満足度★★★★
正義の顔。
『青 Chong』という在日を描いた在日監督による映画の原作か‥?と一瞬思ったが別物だった。がテーマは排外主義、異民族との共存。
このユニット及び夏井氏戯曲作品、ともに初。出来る役者を起用してやった舞台、にしては悪くない役者の佇まいだった。「その芝居」を成立させるだけなら不要かもしれない有機的な繋がり、そこから立ち上る匂いが劇空間に(体内に万単位で居るという雑菌のように)存在するかどうか、私にとっては評価を分かつ要素だったりする。
千葉哲也演出は3作目で、千葉哲也が登場しているような、くたびれた背広にやさぐれ心の主人公に仮託した「男臭さ」の世界が味だと(過去見たもの含め)、思った。
戯曲、話の運びはうまい。二人の男の出会いから「運動体」を立ち上げる流れは、それに乗じて憤懣を吐き出す者らと、彼ら自身の資質が少し異なっていた事も自然に見せ、「行き違い」の悲劇を成立させる所以となっている。
ヘイトが武闘派を生んで過激化する想定の近未来は、今と紙一重だが若干風向きが異なっている「現在」だから、2016年の話として改稿すべきでなかったかと思う。「警鐘」とみるなら時期が違っている内容に思えた。

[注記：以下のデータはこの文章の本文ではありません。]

theorem Group.holdWaiters_sets (n : Nat) : ∀ g : Group, g.RegangsWait → g.regangs.card ≤ n →
    EntriesSet g (g.holdWaiters n) fun j => if j ∈ g.regangs then heldEntry (g.ent j) else g.ent j := by
  induction n with
  | zero =>
    intro g _ hn
    have hnone : g.regangs = ∅ := by simpa using hn
    exact (EntriesSet.refl g).congr fun j => by simp [hnone]
  | succ n ih =>
    intro g h hn
    rw [Group.holdWaiters]
    split
    case h_1 k hfind =>
      have hlive := (g.mem_live k).1 (List.mem_of_find?_eq_some hfind)
      have hk : (g.ent k).st = .regang := (h.waits_iff hlive.1).1 (List.find?_some hfind)
      have hmem : k ∈ g.regangs := (g.mem_regangs k).2 ⟨hlive.1, hk⟩
      obtain ⟨hwait, herase⟩ := h.hold hk
      refine ((g.holdEntry_sets k).trans (ih _ hwait ?_)).congr fun j => ?_
      · rw [herase, Finset.card_erase_of_mem hmem]
        omega
      · simp only [herase, Group.ent_holdEntry, Finset.mem_erase]
        by_cases hj : j = k
        · simp [hj, hmem]
        · simp [hj]
    case h_2 hfind =>
      have hnone (j : Nat) : j ∉ g.regangs := by
        intro hj
        rw [Group.mem_regangs] at hj
        exact List.find?_eq_none.1 hfind j ((g.mem_live j).2 ⟨hj.1, by simp [hj.2]⟩) ((h.waits_iff hj.1).2 hj.2)
      exact (EntriesSet.refl g).congr fun j => by simp [hnone j]

theorem Group.regangs_card_le (g : Group) : g.regangs.card ≤ 32 := by
  rw [Group.regangs]
  exact (Finset.card_filter_le _ _).trans_eq (Finset.card_range 32)

/-! ### A comparator's stop (14 R253, R266) -/

theorem State.mayIssue_running {s : State} {core k : Nat} {g : Group} (h : s.mayIssue core g k = true) : (g.ent k).st = .running := by
  simp only [State.mayIssue, Bool.and_eq_true, beq_iff_eq] at h
  obtain ⟨⟨⟨⟨-, hst⟩, -⟩, -⟩, -⟩ := h
  exact hst

/-- The comparator of an entry is the first that is on and holds its position (14 R266). -/
theorem Group.comparator_first {g : Group} {k i : Nat} (hi : i < 4)
    (hmatch : (g.dbg.bp.getD i 0).getLsbD 58 = true ∧ ((g.dbg.bp.getD i 0).extractLsb' 0 58).toNat = (g.ent k).pos.code)
    (hfirst : ∀ j, j < i → ¬ ((g.dbg.bp.getD j 0).getLsbD 58 = true ∧ ((g.dbg.bp.getD j 0).extractLsb' 0 58).toNat = (g.ent k).pos.code))
    (hpass : (k, (g.ent k).pos) ∉ g.dbg.pass) (hlanes : (g.ent k).mask &&& g.dbg.lanes ≠ 0) : g.comparator k = some i := by
  have hcode (b : Word64) : bitsOf b.toNat 0 58 = (b.extractLsb' 0 58).toNat := by
    simp [bitsOf, BitVec.extractLsb'_toNat]
  have hon : (g.dbg.pass.contains (k, (g.ent k).pos) || (g.ent k).mask &&& g.dbg.lanes == 0) = false := by
    simpa [hpass] using hlanes
  simp only [Group.comparator, hon, bitOf_toNat, hcode, Bool.false_eq_true, if_false]
  rw [List.find?_range_eq_some]
  refine ⟨by simpa using hmatch, by simpa using hi, fun j hj => ?_⟩
  rw [Bool.not_eq_true', ← Bool.not_eq_true]
  simpa using hfirst j hj

theorem State.takeStop_records {s : State} {core slot : Nat} {g : Group} (entry : Nat) (after : Pos) (run : Run) (f : FaultInfo)
    (hg : s.group? core slot = some g) (hown : g.ownRecord = false) :
    s.takeStop core slot entry (g.ent entry).pos after run f =
      s.setGroup core slot ((g.setEnt entry { g.ent entry with pos := after }).stopWith run (stopRecord s g entry after f)) := by
  simp only [State.takeStop, State.updGroup_some s hg, hown]
  rfl

/-- What a breakpoint holds of a stopped group: every entry, or in non-stop mode the firing one and those that wait on it. -/
def Group.breakHold (g : Group) (k : Nat) : Group := if g.dbg.nonstop then (g.holdEntry k).holdWaiters 32 else g.holdAll

theorem Group.breakHold_sets {g : Group} {k : Nat} (hk : k < 32) (hrun : (g.ent k).st = .running)
    (harr : g.dbg.nonstop = true → ∀ j, j < 32 → (g.ent j).st ≠ .arrived) :
    EntriesSet g (g.breakHold k) fun j =>
      if j < 32 ∧ (!g.dbg.nonstop || j == k || (g.ent j).st == .regang) = true then heldEntry (g.ent j) else g.ent j := by
  unfold Group.breakHold
  split
  case isFalse hall => exact g.holdAll_sets.congr fun j => by simp [hall]
  case isTrue hnon =>
    have hheld := heldEntry_of_running hrun
    have hwait : (g.holdEntry k).RegangsWait := by
      refine ⟨⟨k, hk, by simp [Group.ent_holdEntry, hheld]⟩, fun j hj => ?_⟩
      rw [Group.ent_holdEntry]
      split
      · rename_i hjk; simp [hjk, hheld]
      · exact harr hnon j hj
    refine ((g.holdEntry_sets k).trans (Group.holdWaiters_sets 32 _ hwait (Group.regangs_card_le _))).congr fun j => ?_
    simp only [Group.mem_regangs, Group.ent_holdEntry]
    by_cases hj : j = k
    · simp [hj, hk, hheld]
    · simp [hj, hnon]

theorem State.breakStop_records {s : State} {core slot k : Nat} {g : Group} (after : Pos) (f : FaultInfo) (hg : s.group? core slot = some g)
    (hown : g.ownRecord = false) :
    s.breakStop core slot k (g.ent k).pos after f =
      s.setGroup core slot (((g.setEnt k { g.ent k with pos := after }).stopWith .debugger (stopRecord s g k after f)).breakHold k) := by
  simp only [State.breakStop, hg, hown, Bool.false_eq_true, if_false, State.takeStop_records k after .debugger f hg hown]
  rw [State.updGroup_setGroup]
  rfl

/-- 14 R266: a comparator's stop. -/
theorem comparatorBreakpoint_stops {s : State} {core slot k i : Nat} {g : Group} (hg : s.group? core slot = some g) (hk : k < 32)
    (hmay : s.mayIssue core g k = true) (hown : g.ownRecord = false) (hcmp : g.comparator k = some i)
    (harr : g.dbg.nonstop = true → ∀ j, j < 32 → (g.ent j).st ≠ .arrived) :
    ∃ h, exec (.comparatorBreakpoint core slot k) s = .next (s.setGroup core slot h) ∧ h.block = g.block ∧
      h.dbg.pass = g.dbg.pass ++ [(k, (g.ent k).pos)] ∧
      StopsTo s g h k (g.ent k).pos .debugger ⟨0x60, 255, 0, 0, i + 1⟩ (fun j => !g.dbg.nonstop || j == k || (g.ent j).st == .regang) := by
  have hrun := State.mayIssue_running hmay
  set f : FaultInfo := ⟨0x60, 255, 0, 0, i + 1⟩ with hf
  set g1 := (g.setEnt k { g.ent k with pos := (g.ent k).pos }).stopWith .debugger (stopRecord s g k (g.ent k).pos f) with hg1
  have hent (j : Nat) : g1.ent j = g.ent j := by
    have := Group.ent_setEnt g k j (e := { g.ent k with pos := (g.ent k).pos }) (by simp [hrun])
    refine this.trans ?_
    split
    · rename_i hj; rw [hj]
    · rfl
  have hset : EntriesSet g1 (g1.breakHold k) _ := Group.breakHold_sets hk (by rw [hent, hrun]) (fun hn j hj => by rw [hent]; exact harr hn j hj)
  obtain ⟨hframe, hents⟩ := hset
  refine ⟨{ g1.breakHold k with dbg := { (g1.breakHold k).dbg with pass := (g1.breakHold k).dbg.pass ++ [(k, (g.ent k).pos)] } }, ?_, ?_, ?_, ?_, ?_⟩
  · have hexec : exec (.comparatorBreakpoint core slot k) s = event s (some ((s.breakStop core slot k (g.ent k).pos (g.ent k).pos f).updGroup core slot fun g' =>
        { g' with dbg := { g'.dbg with pass := g'.dbg.pass ++ [(k, (g.ent k).pos)] } })) := by
      show execComparatorBreakpoint core slot k s = _
      simp only [execComparatorBreakpoint, hg, hcmp, Option.bind_eq_bind, Option.bind_some, hmay, if_true, hf]
    rw [hexec, State.breakStop_records _ _ hg hown, State.updGroup_setGroup]
    rfl
  · rw [hframe]; rfl
  · rw [hframe]; rfl
  · rw [hframe]; rfl
  · intro j hj
    have hsame : (if j = k then { g.ent j with pos := (g.ent k).pos } else g.ent j) = g.ent j := by
      split
      · rename_i hjk; rw [hjk]
      · rfl
    refine (hents j).trans ?_
    simp only [hent, hj, true_and, hsame]
    rfl

end Sys2Proof.Machine
end

section
/-! The start of a clause, and the steps and stops of the debug monitor (03 R39, R52; 14 R265, R267). -/

namespace Sys2Proof.Machine

/-! ### Reads that only use lines of the L2 -/

theorem UsesOnly.flagSet {s t : State} (h : UsesOnly s t) (core slot : Nat) (g : Group) (f : Nat) :
    t.flagSet core slot g f = s.flagSet core slot g f := by
  rw [UsesOnly] at h
  have hcmds := congrArg State.cmds h
  have hcycle := congrArg State.cycle h
  simp only [State.flagSet, State.cmdsOf, State.held, hcmds, hcycle]

theorem UsesOnly.cmds {s t : State} (h : UsesOnly s t) : t.cmds = s.cmds := by
  rw [UsesOnly] at h
  have hcmds := congrArg State.cmds h
  exact hcmds

/-! ### The start of a clause -/

/-- The group waits for one of the flags that a header names (03 R39). -/
def WaitsAt (s : State) (core slot : Nat) (g : Group) (h : Header) : Prop :=
  ∃ f, f < 12 ∧ h.wait.getLsbD f = true ∧ s.flagSet core slot g f = true

theorem waitsAt_iff (s : State) (core slot : Nat) (g : Group) (h : Header) : WaitsAt s core slot g h ↔
    (((List.range 12).filter fun f => h.wait.getLsbD f).any fun f => s.flagSet core slot g f) = true := by
  simp [WaitsAt]

section
variable {s s1 : State} {core slot k w : Nat} {g : Group} (hg : s.group? core slot = some g)
include hg

theorem exec_clauseStart (hblock : g.block = .none) (hmay : s.mayIssue core g k = true) (hslot : (g.ent k).pos.slot = 0) :
    exec (.clauseStart core slot k) s = .next (s.startClause core slot k) := by
  show execClauseStart core slot k s = _
  simp [execClauseStart, hg, hmay, State.passBlock, hblock, hslot, event]

variable (hre : ¬ ((g.ent k).reconv ≠ 0 ∧ (g.ent k).reconv = (g.ent k).pos.caddr))
  (hf : s.fetch core g.ids.queue g.mon (g.ent k).pos.caddr = .ok s1 w)
include hre hf

theorem startClause_bad {c : Nat} (hc : (Header.ofWord (BitVec.ofNat 64 w)).cause = some c) :
    s.startClause core slot k = s1.takeFault core slot k (g.ent k).pos (.word c) := by
  simp only [State.startClause, hg, if_neg hre, hf, hc]

theorem startClause_waits (hc : (Header.ofWord (BitVec.ofNat 64 w)).cause = none) (hw : WaitsAt s1 core slot g (Header.ofWord (BitVec.ofNat 64 w))) :
    s.startClause core slot k = s1.setGroup core slot { g with block := .stall 3 (Header.ofWord (BitVec.ofNat 64 w)).wait.toNat } := by
  simp only [State.startClause, hg, if_neg hre, hf, hc]
  rw [if_pos ((waitsAt_iff ..).1 hw)]

theorem startClause_starts (hc : (Header.ofWord (BitVec.ofNat 64 w)).cause = none) (hw : ¬ WaitsAt s1 core slot g (Header.ofWord (BitVec.ofNat 64 w))) :
    ∃ which, s.startClause core slot k =
      (s1.setGroup core slot { g.setEnt k { g.ent k with pos := ⟨(g.ent k).pos.caddr, 1⟩ } with block := .none }).observe g which := by
  simp only [State.startClause, hg, if_neg hre, hf, hc]
  rw [if_neg (mt (waitsAt_iff ..).2 hw)]
  exact ⟨_, rfl⟩

end

/-- A clause whose header is good and waits for nothing: its fragment stands at its first word. -/
theorem startClause_first {s s1 : State} {core slot k w : Nat} {g : Group} (hg : s.group? core slot = some g) (hblock : g.block = .none)
    (hrun : (g.ent k).st = .running) (hre : ¬ ((g.ent k).reconv ≠ 0 ∧ (g.ent k).reconv = (g.ent k).pos.caddr))
    (hf : s.fetch core g.ids.queue g.mon (g.ent k).pos.caddr = .ok s1 w) (hu : UsesOnly s s1)
    (hc : (Header.ofWord (BitVec.ofNat 64 w)).cause = none) (hw : ¬ WaitsAt s core slot g (Header.ofWord (BitVec.ofNat 64 w))) :
    ∃ g1, (s.startClause core slot k).group? core slot = some g1 ∧
      EntriesSet g g1 (fun j => if j = k then { g.ent k with pos := ⟨(g.ent k).pos.caddr, 1⟩ } else g.ent j) ∧
      (s.startClause core slot k).memsys = s1.memsys ∧ (s.startClause core slot k).cmds = s.cmds ∧
      ∀ c n, gkey c n ≠ gkey core slot → (s.startClause core slot k).group? c n = s.group? c n := by
  have hw1 : ¬ WaitsAt s1 core slot g (Header.ofWord (BitVec.ofNat 64 w)) := by
    simpa only [WaitsAt, hu.flagSet] using hw
  obtain ⟨which, ht⟩ := startClause_starts hg hre hf hc hw1
  have hset := Group.setEnt_sets g k (e := { g.ent k with pos := ⟨(g.ent k).pos.caddr, 1⟩ }) (by simp [hrun])
  rw [ht]
  refine ⟨_, State.group?_setGroup_self s1 core slot _, ⟨?_, hset.2⟩, rfl, hu.cmds, fun c n hne => ?_⟩
  · rw [← hblock]
    rfl
  · exact (State.group?_setGroup_ne s1 _ hne).trans (hu.group? c n)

だが感動的な場面がある。右翼にしてはリベラル感性な主人公、そして本音のやり取りを経たにせよその場で転向するもう一方の元々あったと疑念を抱かせるリベラル感性は、やや現実離れしているものの、そこで勇気ある転進、命がけで暴徒を止めるという決意を彼らにさせる。その彼らを見据える女(メンバー)の顔がいい。